In its latest Provincial Outlook, the bank said the province’s economy grew by an estimated 0.5 per cent in 2019 but will experience another 1.6 per cent growth in 2020 which will be behind British Columbia’s 2.1 per cent and Quebec’s 1.8 per cent.

But in 2021 Alberta will have the fastest growing economy in the country at 2.5 per cent.

“The forecast rebound in Alberta economic growth in 2020 largely reflects the lifting of heavy oil production cuts that posed a drag on last year’s expansion. Beyond this year, we expect stronger energy sector investment activity to propel the bulk of output gains. Work on the Line 3 pipeline—if it progresses as expected— should boost private-sector capital outlays in the oil patch,” said the report.

“Consequently, we expect the province to finally recoup its 7.7 per cent 2015–16 real output contraction by mid-2020, and lead all Canadian jurisdictions with 2.5 per cent growth next year. Investment activity should also pick up outside the oil and gas sector. Work on petrochemicals plants is expected to progress. Corporate tax rate cuts may encourage some marginal additional capital outlays outside the energy sector, though federal investment incentives in place since late 2018 do not appear to have moved the needle substantially on this front.

“Moreover, a major telecommunications company has pledged to invest some $16 billion over the next five years to improve the speed and capacity of Alberta’s internet network. For exports, we anticipate that the dominant trend will be a steady rise in crude production that propels external oil shipments. Expected to lend further support to Alberta trade are capacity expansions in the manufacturing sector— including a $430 million potato processing plant that was completed last year.”

The bank said it foresees a modest acceleration of job creation and widening net interprovincial inflows over the next two years. Tightening labour markets and more robust headcount gains, in turn, should translate into healthier household spending after retail and automobile purchases paused in 2019, said the bank.

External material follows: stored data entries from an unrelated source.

def group5 (img : Image) (proof : Bool) : Refused :=
  let va := variantOf img proof
  (badReserved img va).map (0x0501, ·)
  <|> (va.programs.find? badCode).map (fun p => (0x0502, p.vdune))
  <|> (firstIdx (badReloc va) va.relocs).map (0x0503, ·)
  <|> (va.programs.find? fun p => !img.isFirmware p.sect && p.threads.any (·.privF)).map fun p => (0x0504, p.sect)

/-! ## Groups 0x04 and 0x06: weights and energy (R268, R269, R552) -/

/-- The place of an entry in the order of R552. -/
def entryOrder (e : WeightEntry) : Nat := 256 * e.vplate + e.group

/-- Weight entries one by one (R552); `prev` is the order of the entry before. -/
def badEntries (img : Image) (plates : List Nat) : Option Nat → List WeightEntry → Refused
  | _, [] => none
  | prev, e :: rest =>
    let vd := vplateDune e.vplate
    if !plates.contains e.vplate then some (0x0408, 0xFFFFFFFF)
    else if 4 < e.form || !(groupsOf img.mem e.vplate).contains e.group || (prev.any fun p => entryOrder e ≤ p) then
      some (0x0408, vd)
    else match entryFault e with
      | some c => some (c, vd)
      | none => badEntries img plates (some (entryOrder e)) rest

/-- The plate that lacks an entry. -/
def missingEntry (img : Image) (plates : List Nat) : Option Nat :=
  plates.find? fun v => (groupsOf img.mem v).any fun g => !img.weights.any fun e => e.vplate == v && e.group == g

/-- The virtual plates of a main stage in ascending order (R253). -/
def stagePlates (img : Image) (s : Nat) : List Nat :=
  let places := (img.stageMap.main[s]?.map (·.places)).getD []
  (imagePlates img).filter fun v => places.any fun p => p.1 == vplateDune v && p.2.val == v / 64 % 96

/-- The groups and weights of a plate's entries. -/
def platesWeights (img : Image) (v : Nat) : List (Nat × BankData) :=
  (img.weights.filter fun e => e.vplate == v).map fun e => (e.group, { entryBank e 1 with vplate := 0, generation := 0 })

/-- Twin stages with different records (R268): their plates are paired in ascending order, and neither has one more (assumption 138). -/
def badTwin (img : Image) : Option Nat :=
  img.twins.findSome? fun t =>
    let a := stagePlates img t.1
    let b := stagePlates img t.2
    if a.length ≠ b.length then (a.drop b.length ++ b.drop a.length).head?.map vplateDune
    else ((a.zip b).find? fun p => platesWeights img p.1 != platesWeights img p.2).map fun p => vplateDune p.1

def group4 (img : Image) : Refused :=
  let plates := imagePlates img
  badEntries img plates none img.weights
  <|> (missingEntry img plates).map (fun v => (0x0408, vplateDune v))
  <|> (badTwin img).map (0x0405, ·)

def group6 (img : Image) : Refused :=
  let n := img.stages + img.stageMap.drafts.length
  (firstIdx (fun e => e.1 == 0 || e.2.1 == 0 || e.2.2.1 == 0 || e.2.2.2 == 0) (img.energy.take n)).map (0x0601, ·)
  <|> refuseIf (img.energy.length < n) 0x0601 img.energy.length

/-- The checks that come before any plate is written, in the order of the groups (R256, R270). -/
def earlyChecks (m : Mach) (img : Image) (len : Nat) (proof : Bool) : Refused :=
  group1 m img len proof <|> group2 m img proof <|> group3 m img proof <|> group5 img proof

/-- The checks of a load before its plates are written. A stager source without bifurcation is refused before any byte is read
(R329). -/
def loadChecks (m : Mach) (img : Image) (len : Nat) (proof : Bool) : Refused :=
  refuseIf (odGet m 0x3140 4 == 1 && odGet m 0x5400 1 == 0) 0x0207 0 <|> earlyChecks m img len proof

/-- The checks that run while plates are written, and the last group (R256). -/
def lateChecks (img : Image) : Refused := group4 img <|> group6 img

/-- The reads of an image that a command names: its address in bytes 8–15 and its length in bytes 16–23; on the stager, StagerBase is
added (R388, R397). -/
def readImage (m : Mach) (data : List Byte) (stager : Bool) : Mach :=
  emit m (.imageRead stager (if stager then (odGet m 0x3140 5 + field data 8 8) % 2 ^ 64 else field data 8 8) (field data 16 8))

/-- Where an image that a command names on the stager reaches beyond the stager's BAR: the offset in the image of the first byte
beyond it (R388). `data` is the command: address in bytes 8–15, length in bytes 16–23. A header that is none is all that is read
(R251); no byte is read beyond the command's length. -/
def beyondBar (m : Mach) (data : List Byte) (img : Image) : Option Nat :=
  let start := (odGet m 0x3140 5 + field data 8 8) % 2 ^ 64
  let n := min (field data 16 8) (if img.magicOk then img.imageLength else 256)
  if start + n ≤ m.port.stagerBar then none else some (m.port.stagerBar - start)

/-! ## Binding (R263, R265) -/

/-- The physical erg, dune bits of an address whose erg and dune fields are virtual (R166, R263): `n` is the address. -/
def relocateAddr (mp : List (Nat × Nat)) (n : Nat) : Nat :=
  match physOf mp (64 * natBits n 57 56 + natBits n 55 50) with
  | some k => spliceBits (spliceBits n 56 2 (k / 48)) 50 6 (k % 48)
  | none => n

/-- One relocation applied to the words of its core. -/
def applyReloc (m : Mach) (mp : List (Nat × Nat)) (r : Reloc) (ws : List W64) : List W64 :=
  match ws[r.word]? with
  | none => ws
  | some w =>
    let imm := if r.symbolic then symbolValue m r else relocateAddr mp (w.toNat % 2 ^ 32 * 2 ^ 32) / 2 ^ 32
    ws.set r.word (BitVec.ofNat 64 (spliceBits w.toNat 0 32 imm))

/-- The words of a core as the loader writes them. -/
def boundWords (m : Mach) (mp : List (Nat × Nat)) (va : Variant) (p : CoreProg) : List W64 :=
  (va.relocs.filter fun r => r.vdune == p.vdune && r.row == p.row && r.core == p.core).foldl
    (fun ws r => applyReloc m mp r ws) p.words

/-- Registers from a list of initial values. -/
def initG (l : List (Fin 32 × W64)) : Vector W64 32 :=
  l.foldl (fun v e => if e.1 = 0 then v else v.set e.1.val e.2 e.1.isLt) (Vector.replicate 32 0)

def initV (l : List (Fin 16 × W512)) : Vector W512 16 :=
  l.foldl (fun v e => v.set e.1.val e.2 e.1.isLt) (Vector.replicate 16 0)

/-- A thread at its initial values (R124, R125): it starts beat 0 in its slot of cycle t. Code of a firmware segment runs at F (R126). -/
def initThread (firmware : Bool) (t : ThreadProg) : ThreadState :=
  { g := initG t.g, v := initV t.v, p := t.p &&& 0xFE, pc := t.entry, live := true, privF := firmware, lo := t.lo, hi := t.hi }
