-- ==== Sys2Proof/Machine/Governor.lean ====
section
/-! DEFINITION. The joule governor's arithmetic: periods of coming beats, energy profiles, the ledger, lanes and drift groups,
and P0 chains (R290, R292, R295, R297, R298, R458). -/

namespace Sys2Proof.Machine

/-! ## The job's beat as the module steward sees it (R225, R239) -/

/-- P(x) of a beat, with the PERIOD changes announced (R239, R240). -/
def periodAt (m : Mach) (x : Nat) : Nat :=
  let d := jobDuneState m
  d.changes.foldl (fun p c => match c with
    | .period n _ q => if n ≤ x then q else p
    | _ => p) d.period

/-- The beat that starts next. -/
def upcomingBeat (m : Mach) : Nat :=
  max (jobDuneState m).nextBeat ((m.job.bind fun j => j.lastStarted.map (· + 1)).getD 0)

/-- G(x) in nJ (R297): a TokenEnvelope that waits for a boundary is not yet in force (R299). -/
def budgetAt (m : Mach) (x : Nat) : Nat := odEff m 0x3101 1 * periodAt m x

/-! ## Energy (R269, R297) -/

/-- e_s of a stage of the energy table: the main stages, then the draft stages (R269). -/
def stageEnergy (img : Image) (s : Nat) : Nat :=
  let e := img.energy.getD s (0, 0, 0, 0)
  e.1 + e.2.1 + e.2.2.1 + e.2.2.2

/-- What a pass spends: (offset from its entry beat, nJ). The drafts for its successor are made from the beat in which it samples, in
the beats that the stage map assigns to each draft stage (R297, R304). -/
def passProfile (img : Image) (positions drafts : Nat) : List (Nat × Nat) :=
  let main := (List.range img.stages).map fun s => (s, positions * stageEnergy img s)
  let last := img.stages - 1
  main ++ (if drafts = 0 then [] else img.stageMap.drafts.zipIdx.flatMap fun e =>
    e.1.draftBeats.map fun b => (last + b, drafts * stageEnergy img (img.stages + e.2)))

/-- K of R290. -/
def passInterval (img : Image) (spec : Nat) : Nat := img.stages + (if spec = 0 then 0 else img.stageMap.draftBeats)

/-! ## Chains (R295) -/

/-- What a chain reserves in a beat. -/
def chainEnergy (img : Image) (c : Chain) (x : Nat) : Nat :=
  ((passProfile img c.positions (c.positions - 1)).filter fun e => (c.phase + e.1) % c.k == x % c.k).foldl (fun n e => n + e.2) 0

/-- What all chains reserve in a beat. -/
def chainsEnergy (m : Mach) (img : Image) (x : Nat) : Nat := m.chains.foldl (fun n c => n + chainEnergy img c x) 0

/-- Lanes of all chains that enter in a beat. -/
def chainsLanes (m : Mach) (x : Nat) : Nat := m.chains.foldl (fun n c => n + if x % c.k = c.phase then c.positions else 0) 0

/-- Beats after which every reservation repeats. -/
def chainCycle (m : Mach) (k : Nat) : Nat := m.chains.foldl (fun n c => Nat.lcm n c.k) k

/-- P0Reserved (R325). -/
def chainsPeak (m : Mach) : Nat :=
  match m.job with
  | none => 0
  | some j => if m.chains.isEmpty then 0
    else (List.range (chainCycle m 1)).foldl (fun n x => max n (chainsEnergy m j.image x)) 0

/-! ## The ledger and the lanes (R229, R292, R298, R458) -/

/-- D of R458: beats between changes of the drift group. -/
def driftSpan (m : Mach) : Nat := if 2 ≤ odGet m 0x4100 1 then odEff m 0x4300 2 else odEff m 0x4300 1

/-- The drift group that is active at an entry beat. -/
def driftGroupAt (m : Mach) (x : Nat) : Bool :=
  let span := max 1 (driftSpan m)
  m.driftGroup != ((x - m.driftSince) / span % 2 == 1)

/-- Lanes of a drift group; an image without groups has its lanes in both. -/
def groupLanes (img : Image) (g : Bool) : Nat :=
  if img.laneGroup.isEmpty then img.lanes else (img.laneGroup.filter (· == g)).length

/-- Lanes that passes fixed for a beat take. -/
def usedLanes (m : Mach) (x : Nat) : Nat := (sget [] m.entries x).foldl (fun n p => n + p.count) 0

/-- Lanes still free in a beat. -/
def freeLanes (m : Mach) (img : Image) (x : Nat) : Nat := groupLanes img (driftGroupAt m x) - usedLanes m x - chainsLanes m x

/-- What a profile spends in the beat `k` after its entry: the last main stage and draft stages may share one. -/
def profileAt (prof : List (Nat × Nat)) (k : Nat) : Nat := (prof.filter fun e => e.1 == k).foldl (fun n e => n + e.2) 0

/-- A profile entering in beat x stays within G in every beat (R298). -/
def profileFits (m : Mach) (img : Image) (x : Nat) (prof : List (Nat × Nat)) : Bool :=
  prof.all fun e => sget 0 m.ledger (x + e.1) + chainsEnergy m img (x + e.1) + profileAt prof e.1 ≤ budgetAt m (x + e.1)

/-- A profile committed, or its energy released (R292, R298). -/
def commitProfile (m : Mach) (x : Nat) (prof : List (Nat × Nat)) : Mach :=
  { m with ledger := prof.foldl (fun l e => supd 0 l (x + e.1) (· + e.2)) m.ledger }

def releaseProfile (m : Mach) (x : Nat) (prof : List (Nat × Nat)) : Mach :=
  { m with ledger := prof.foldl (fun l e => supd 0 l (x + e.1) (· - e.2)) m.ledger }

/-- The chain of a context ends: its reservation is gone, and the energy of its passes in flight stands in the ledger (R295, R297). -/
def endChain (m : Mach) (c : Nat) : Mach :=
  match m.job, m.chains.any fun k => k.ctx == c with
  | some j, true =>
    let flying := m.passes.filter fun p => p.ctx == c && p.order == (getCtx m c).order && !p.prefill
    flying.foldl (fun m p => commitProfile m p.beat (passProfile j.image p.count (p.count - 1)))
      { m with chains := m.chains.filter fun k => k.ctx != c }
  | _, _ => m

/-- The three conditions of R295 at one phase, from beat `from_` over `span` beats. -/
def chainFits (m : Mach) (img : Image) (c : Chain) (from_ span : Nat) : Bool :=
  (List.range span).all fun i =>
    let x := from_ + i
    let r := chainsEnergy m img x + chainEnergy img c x
    let g := budgetAt m x
    100 * r ≤ odEff m 0x3100 4 * g && r + sget 0 m.ledger x ≤ g
    && (x % c.k != c.phase || (c.positions ≤ freeLanes m img x
        && c.positions + chainsLanes m x ≤ min (groupLanes img false) (groupLanes img true)))

/-- The chain that a P0 context would be given: the first phase that fits. -/
def findChain (m : Mach) (img : Image) (ctx spec : Nat) : Option Chain :=
  let k := passInterval img spec
  let from_ := upcomingBeat m
  let last := (m.ledger.getLast?.map (·.1)).getD 0
  let span := max (chainCycle m k) (last + 1 - from_)
  ((List.range k).map fun ph => (⟨ctx, ph, k, 1 + spec⟩ : Chain)).find? fun c => chainFits m img c from_ span

end Sys2Proof.Machine
end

“However, neither population nor employment growth is expected to return to the pace of 2010–14, when they climbed by 2.3 per cent and 2.1 per cent, respectively. Improving labour markets and population growth are expected to result in stronger home sales activity over 2020–21, as well as encourage some new building. Yet, as in other net oil-producing jurisdictions, major Alberta markets remain mired in an overhang of unabsorbed housing units that have built up since the last commodity price correction,” said the report.

“That should prevent sustainable supply-demand balance, and stable sales activity and home price appreciation over the next two years. As widely expected, the Alberta budget released in October 2019 unveiled a plan to balance the books by FY23 that is anchored by expenditure restraint. The largest single expenditure contraction, at 2.3 per cent, is penciled in for FY21, but project activity should keep growth, as noted above, reasonably strong in calendar year 2020. In our view, the fiscal trajectory laid out is plausible and is positive to the extent that it translates into sustainable public finances over the longer-run. Still, the path to black ink will be challenging as the rates of inflation and population growth expected over the planning horizon will mean effective real spending cuts.”

Mario Toneguzzi is a business reporter in Calgary.